# Found a confused pigeon walking around in my backyard not flying away



## Mike_Tyson (Apr 17, 2018)

So usually I have some pigeons in the backyard they come down make their pigeon noises sometimes eat some dog food but this time a pigeon was just walking around when usually they fly away when I get near by. I was curious so i kept following and this pigeon would just walk in circles looking confused and scared so i managed to get it to stop walking gave it some bread crumbs and now i have it trapped in a cardboard box. It's definitely got an appetite still I'm just wondering what I should do with it, it looks alright and healthy and it's eating now but I want it to fly away and join it's pigeon buddies because I can't be taking care of pigeons all day. So I need advice on what to do or whats wrong with it. Doesn't seem to be hurt but it is sticking it's chest out and sort of standing still when it's not eating. I don't know if it's sick but i definitely don't want to get sick off it so i'm not really touching it or anything. What should I do with this bird


----------



## cwebster (Dec 11, 2010)

Pigeons are not likely to give you any diseases. Just wash your hands after touching him. Thank you for helping him. Is he eating and drinking?


----------



## bootface (Jun 29, 2017)

Where are you located? It sounds like it could be neurological, but we can’t really tell from that description. There might be a rehabber in the area that takes pigeons.


----------



## Mike_Tyson (Apr 17, 2018)

bootface said:


> Where are you located? It sounds like it could be neurological, but we can’t really tell from that description. There might be a rehabber in the area that takes pigeons.

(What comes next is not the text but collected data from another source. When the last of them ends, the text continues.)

-- ==== Sys2Proof/Laws/KeepsCommands.lean ====
section
/-! SUPPORT. The meaning of each command keeps the canonical form of every memory. -/

namespace Sys2Proof.Machine

/-- A meaning that keeps the canonical form of every memory. -/
def Keeps (e : State → Host.Outcome State Fault Refusal) : Prop :=
  ∀ s t : State, MemInv s → e s = .next t → MemInv t

theorem keeps_run (f : Fuses → Mach → Mach) (h : ∀ fz m, m.mem.wf = true → (f fz m).mem.wf = true) :
    Keeps (fun s => run s f) := by
  intro s t hs ht
  simp only [run, Host.Outcome.next.injEq] at ht
  subst ht
  exact h _ _ hs

theorem wf_setLocation (f : Frame) (m : Mach) (hm : m.mem.wf = true) : (setLocation f m).2.2.mem.wf = true := by
  have h : ∀ a b, (locate a b m).mem.wf = true := fun a b => wf_locate a b m hm
  unfold setLocation
  dsimp only
  repeat' with_reducible first
    | assumption | apply h | split

theorem wf_powerFrame (f : Frame) (m : Mach) (hm : m.mem.wf = true) : (powerFrame f m).2.2.mem.wf = true := by
  have h : ∀ t, (takePower t none m).mem.wf = true := fun t => wf_takePower t none m hm
  unfold powerFrame
  dsimp only
  repeat' with_reducible first
    | assumption | apply h | split

theorem wf_rcvBegin (f : Frame) (m : Mach) (hm : m.mem.wf = true) : (rcvBegin f m).2.2.mem.wf = true := by
  unfold rcvBegin
  dsimp only
  split <;> exact hm

theorem wf_rcvData (f : Frame) (m : Mach) (hm : m.mem.wf = true) : (rcvData f m).2.2.mem.wf = true := by
  have h : ∀ a l, (pokeHost a l m).mem.wf = true := fun a l => wf_pokeHost a l m hm
  unfold rcvData
  dsimp only
  split
  · exact hm
  · split
    · exact hm
    · exact h _ _

theorem wf_rcvEnd (f : Frame) (i : FwImage) (m : Mach) (hm : m.mem.wf = true) :
    (rcvEnd f i m).2.2.mem.wf = true := by
  have h := wf_recover i m hm
  unfold rcvEnd
  split
  · exact h
  · exact hm

theorem next_effLoadw (x : Ctx) (c : Cut) : (effLoadw x c).next = id := by
  unfold effLoadw
  dsimp only
  split <;> rfl

theorem next_effMma (x : Ctx) (c : Cut) : (effMma x c).next = id := by
  unfold effMma
  dsimp only
  split <;> rfl

theorem next_effFetch (x : Ctx) (c : Cut) : (effFetch x c).next = id := by
  unfold effFetch
  dsimp only
  split <;> rfl

theorem keeps_mxLoadw (a : At) : Keeps (execMxLoadw a) := by
  refine keeps_run _ ?_
  intro fz m hm
  refine wf_issue _ _ _ _ fz m (fun _ _ _ h => ?_) hm
  rw [next_effLoadw]
  exact h

theorem keeps_mxMma (a : At) : Keeps (execMxMma a) := by
  refine keeps_run _ ?_
  intro fz m hm
  refine wf_issue _ _ _ _ fz m (fun _ _ _ h => ?_) hm
  rw [next_effMma]
  exact h

theorem keeps_mxDrain (a : At) : Keeps (execMxDrain a) := by
  refine keeps_run _ ?_
  intro fz m hm
  refine wf_issue _ _ _ _ fz m (fun _ _ _ h => ?_) hm
  exact h

theorem keeps_vxOp (a : At) : Keeps (execVxOp a) := by
  refine keeps_run _ ?_
  intro fz m hm
  refine wf_issue _ _ _ _ fz m (fun _ _ _ h => ?_) hm
  exact h

theorem keeps_vxCvtConv (a : At) : Keeps (execVxCvtConv a) := by
  refine keeps_run _ ?_
  intro fz m hm
  refine wf_issue _ _ _ _ fz m (fun _ _ _ h => ?_) hm
  exact h

theorem keeps_vxCvtBfsplit (a : At) : Keeps (execVxCvtBfsplit a) := by
  refine keeps_run _ ?_
  intro fz m hm
  refine wf_issue _ _ _ _ fz m (fun _ _ _ h => ?_) hm
  exact h

theorem keeps_vxCvtExpscan (a : At) : Keeps (execVxCvtExpscan a) := by
  refine keeps_run _ ?_
  intro fz m hm
  refine wf_issue _ _ _ _ fz m (fun _ _ _ h => ?_) hm
  exact h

Palm Springs I'm thinking it has Paramyxovirus it's having trouble aiming at the right spot to eat and when it eats it sort of flings it's food backwards head straight up and it looks confused like it's in a trance state



cwebster said:


> Pigeons are not likely to give you any diseases. Just wash your hands after touching him. Thank you for helping him. Is he eating and drinking?


it's eating plenty not sure if it's drinking i put 3 cups of warm water but it spilled a couple cups not sure


----------



## Mike_Tyson (Apr 17, 2018)

it's been about 10 days now and the bird looked healthier so i let it out and wanted to see if it would fly away it took off about 6 feet in the air inverted and dropped head first into the ground. I think the bird just can't fly anymore it's walking around but it's not able to fly so I don't know what to do with it. Someone help or i'm just going to let it go


----------



## Mike_Tyson (Apr 17, 2018)

heres a pic of it now looks healthy but i think something happened to it where it can no longer fly properly maybe head trauma? It was extremely windy for 2 days before i found it . I'm thinking it crashed on it's head an now it's got some sort of concussion walking in circles and can't fly properly. I'm keepin it in an empty pool for now


----------



## Mike_Tyson (Apr 17, 2018)

nvm it flew away it's not there anymore


----------



## Jay3 (May 4, 2008)

Something probably grabbed him, like a hawk or something. Keeping him in an empty pool like that is setting him up to be grabbed by a predator like that. Also didn't give him anywhere to get out of the sun. Or a safe place to perch or roost at night. That was a terrible place to keep him.


----------



## Mike_Tyson (Apr 17, 2018)

Jay3 said:


> Something probably grabbed him, like a hawk or something. Keeping him in an empty pool like that is setting him up to be grabbed by a predator like that. Also didn't give him anywhere to get out of the sun. Or a safe place to perch or roost at night. That was a terrible place to keep him.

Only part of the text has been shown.